/-- O24. R27, R229, R289. After any other software write the value read is a free value (log 6), of which nothing is
claimed. -/
def Obligations.CauseReadBack : Prop :=
  ∀ (s : State) (tval : Word),
    (∀ k : Cause, csrRead .mcause (csrWrite .mcause (causeValue s.cfg.causeEncoding k) s) =
      causeValue s.cfg.causeEncoding k) ∧
    (∀ k : Cause, k ≠ .exc .ecallM → k ≠ .irq .msi → k ≠ .irq .mti → k ≠ .irq .mei →
      csrRead .scause (csrWrite .scause (causeValue s.cfg.causeEncoding k) s) = causeValue s.cfg.causeEncoding k) ∧
    (∀ k : Cause, csrRead (if trapsToS k s then .scause else .mcause) (takeTrap k tval s) =
      causeValue s.cfg.causeEncoding k)

/-- O25. R35, R222, R223. -/
def Obligations.DelegationWrite : Prop :=
  ∀ (v : Word) (s : State),
    csrRead .medeleg (csrWrite .medeleg v s) = v &&& s.cfg.medelegMask &&& 0xFFFFFFFFFFFFF7FF ∧
    (csrRead .medeleg (csrWrite .medeleg v s)).getLsbD 11 = false ∧
    csrRead .mideleg (csrWrite .mideleg v s) = v &&& s.cfg.midelegMask

/-- O26. R39, R41, R42, R226, R237, R246, R284, R285. -/
def Obligations.CounterControlWrite : Prop :=
  ∀ (v : Word) (s : State),
    csrRead .mcounteren (csrWrite .mcounteren v s) = v &&& 0xFFFFFFFF ∧
    csrRead .scounteren (csrWrite .scounteren v s) = v &&& 0xFFFFFFFF ∧
    csrRead .mcountinhibit (csrWrite .mcountinhibit v s) = v &&& 0xFFFFFFFD ∧
    csrRead .menvcfg (csrWrite .menvcfg v s) = v &&& 1 ∧
    csrRead .senvcfg (csrWrite .senvcfg v s) = v &&& 1 ∧
    csrRead .scounteren (csrWrite .mcounteren v s) = csrRead .scounteren s ∧
    csrRead .mcounteren (csrWrite .scounteren v s) = csrRead .mcounteren s ∧
    csrRead .senvcfg (csrWrite .menvcfg v s) = csrRead .senvcfg s ∧
    csrRead .menvcfg (csrWrite .senvcfg v s) = csrRead .menvcfg s

/-- O27. R42, R242 to R244, R325 to R328. -/
def Obligations.CounterViews : Prop :=
  ∀ (v : Word) (s : State) (i j : Fin 29),
    csrRead .mcycle (csrWrite .mcycle v s) = v ∧ csrRead .cycle (csrWrite .mcycle v s) = v ∧
    csrRead .minstret (csrWrite .minstret v s) = v ∧ csrRead .instret (csrWrite .minstret v s) = v ∧
    csrRead (.mhpmcounter j) (csrWrite (.mhpmcounter i) v s) = (if i = j then v else csrRead (.mhpmcounter j) s) ∧
    csrRead (.hpmcounter j) s = csrRead (.mhpmcounter j) s ∧ csrRead .cycle s = csrRead .mcycle s ∧
    csrRead .instret s = csrRead .minstret s ∧ csrRead .time s = s.mtime

/-- O28. R43, R300, R301. That another MODE stores nothing is the default of the parameter
P_SATP_WRITE_ILLEGAL_MODE, the spec's own decision D16 and the one value the model's parameter has (DESIGN
CHOICE, log 33). -/
def Obligations.SatpWrite : Prop :=
  ∀ (v : Word) (s : State),
    (v.extractLsb' 60 4 = 0#4 ∨ v.extractLsb' 60 4 = 8#4 →
      csrRead .satp (csrWrite .satp v s) = v &&& (0xFFFFF#20 ++ s.cfg.satpPpnMask)) ∧
    (v.extractLsb' 60 4 ≠ 0#4 → v.extractLsb' 60 4 ≠ 8#4 → csrWrite .satp v s = s)

/-- O29. R44, R320 to R323. -/
def Obligations.FpuCsrs : Prop :=
  ∀ (v : Word) (s : State),
    csrRead .fflags s = csrRead .fcsr s &&& 0x1F ∧ csrRead .frm s = csrRead .fcsr s >>> 5 ∧
    csrRead .fcsr (csrWrite .fcsr v s) = v &&& 0xFF ∧
    csrRead .fcsr (csrWrite .fflags v s) = (csrRead .fcsr s &&& 0xE0) ||| (v &&& 0x1F) ∧
    csrRead .fcsr (csrWrite .frm v s) = (csrRead .fcsr s &&& 0x1F) ||| ((v &&& 7) <<< 5) ∧
    (∀ c ∈ [Csr.fflags, Csr.frm, Csr.fcsr],
      (csrWrite c v s).status = { s.status with fs := if s.cfg.fcsrDirtiesFs then 3 else s.status.fs })

/-- O30. R32, R34, R200 to R204, R221, R247. -/
def Obligations.ConstantCsrs : Prop :=
  ∀ (v : Word) (s : State) (i : Fin 29),
    csrRead .mvendorid s = 0 ∧ csrRead .marchid s = 0 ∧ csrRead .mimpid s = 0 ∧
    csrRead .mhartid s = BitVec.ofNat 64 s.cfg.hartid.val ∧ csrRead .mconfigptr s = s.cfg.mconfigptr ∧
    csrRead .misa s = 0x800000000014112D ∧ csrRead (.mhpmevent i) s = s.cfg.mhpmevent[i] ∧
    csrWrite .misa v s = s ∧ csrWrite (.mhpmevent i) v s = s

/-- O31. R430, with R402 for the cause value and R431 for the handler. -/
def Obligations.TrapEntry : Prop :=
  ∀ (c : Cause) (tval : Word) (s : State) (delegated : Bool),
    delegated = (match c with
      | .irq i => s.mideleg.getLsbD (irqCode i)
      | .exc e => s.medeleg.getLsbD (excCode e)) →
    (s.priv ≠ .machine → delegated = true →
      takeTrap c tval s = { s with
        sTrap := { s.sTrap with
          epc := s.pc.extractLsb' 1 63
          cause := ⟨causeValue s.cfg.causeEncoding c, false⟩
          tval := tval }
        status := { s.status with
          spie := s.status.sie
          sie := false
          spp := decide (s.priv = .supervisor) }
        priv := .supervisor
        pc := tvecTarget s.stvec c
        wfiWaiting := false }) ∧
    (s.priv = .machine ∨ delegated = false →
      takeTrap c tval s = { s with
        mTrap := { s.mTrap with
          epc := s.pc.extractLsb' 1 63
          cause := ⟨causeValue s.cfg.causeEncoding c, false⟩
          tval := tval }
        status := { s.status with
          mpie := s.status.mie
          mie := false
          mpp := s.priv }
        priv := .machine
        pc := tvecTarget s.mtvec c
        wfiWaiting := false })

/-- O32. R420 to R422. -/
def Obligations.TrapNeverLowersPrivilege : Prop :=
  ∀ (c : Cause) (tval : Word) (s : State),
    ((takeTrap c tval s).priv = .machine ∨ (takeTrap c tval s).priv = .supervisor) ∧
    (privCode s.priv).toNat ≤ (privCode (takeTrap c tval s).priv).toNat ∧
    ((takeTrap c tval s).priv = .supervisor ↔ s.priv ≠ .machine ∧
      (match c with
      | .irq i => s.mideleg.getLsbD (irqCode i)
      | .exc e => s.medeleg.getLsbD (excCode e)) = true) ∧
    (s.priv = .machine → (takeTrap c tval s).priv = .machine)

/-- O33. R400 to R402, R431. -/
def Obligations.CausesAndHandlers : Prop :=
  List.map excCode [.instrAccessFault, .illegalInstr, .breakpoint, .loadMisaligned, .loadAccessFault, .storeMisaligned,
      .storeAccessFault, .ecallU, .ecallS, .ecallM, .instrPageFault, .loadPageFault, .storePageFault, .hardwareError] =
        [1, 2, 3, 4, 5, 6, 7, 8, 9, 11, 12, 13, 15, 19] ∧
    List.map irqCode [.ssi, .msi, .sti, .mti, .sei, .mei] = [1, 3, 5, 7, 9, 11] ∧
    (∀ e : Exc, causeValue .binary (.exc e) = 0#1 ++ BitVec.ofNat 63 (excCode e) ∧
      (causeValue .onehot (.exc e)).getLsbD 63 = false ∧
      ∀ n < 63, (causeValue .onehot (.exc e)).getLsbD n = decide (n = excCode e)) ∧
    (∀ i : Irq, causeValue .binary (.irq i) = 1#1 ++ BitVec.ofNat 63 (irqCode i) ∧
      (causeValue .onehot (.irq i)).getLsbD 63 = true ∧
      ∀ n < 63, (causeValue .onehot (.irq i)).getLsbD n = decide (n = irqCode i)) ∧
    causeValue .binary (.irq .mti) = 0x8000000000000007 ∧ causeValue .binary (.exc .illegalInstr) = 2 ∧
    causeValue .binary (.exc .ecallM) = 11 ∧ causeValue .onehot (.irq .mti) = 0x8000000000000080 ∧
    causeValue .onehot (.exc .illegalInstr) = 4 ∧ causeValue .onehot (.exc .ecallM) = 0x800 ∧
    (∀ (t : Tvec) (e : Exc), tvecTarget t (.exc e) = t.base ++ 0#2) ∧
    (∀ (b : BitVec 62) (i : Irq), tvecTarget ⟨b, false⟩ (.irq i) = b ++ 0#2) ∧
    (∀ (b : BitVec 62) (i : Irq), tvecTarget ⟨b, true⟩ (.irq i) = (b ++ 0#2) + BitVec.ofNat 64 (4 * irqCode i))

-=-=-=-=-

From the data above, return every line from the line that has "csrRead .mcounteren (csrWrite .scounteren" up to and including the line that has "csrRead .mcycle (csrWrite", exactly.

▸ **Solution**
    csrRead .mcounteren (csrWrite .scounteren v s) = csrRead .mcounteren s ∧
    csrRead .senvcfg (csrWrite .menvcfg v s) = csrRead .senvcfg s ∧
    csrRead .menvcfg (csrWrite .senvcfg v s) = csrRead .menvcfg s

/-- O27. R42, R242 to R244, R325 to R328. -/
def Obligations.CounterViews : Prop :=
  ∀ (v : Word) (s : State) (i j : Fin 29),
    csrRead .mcycle (csrWrite .mcycle v s) = v ∧ csrRead .cycle (csrWrite .mcycle v s) = v ∧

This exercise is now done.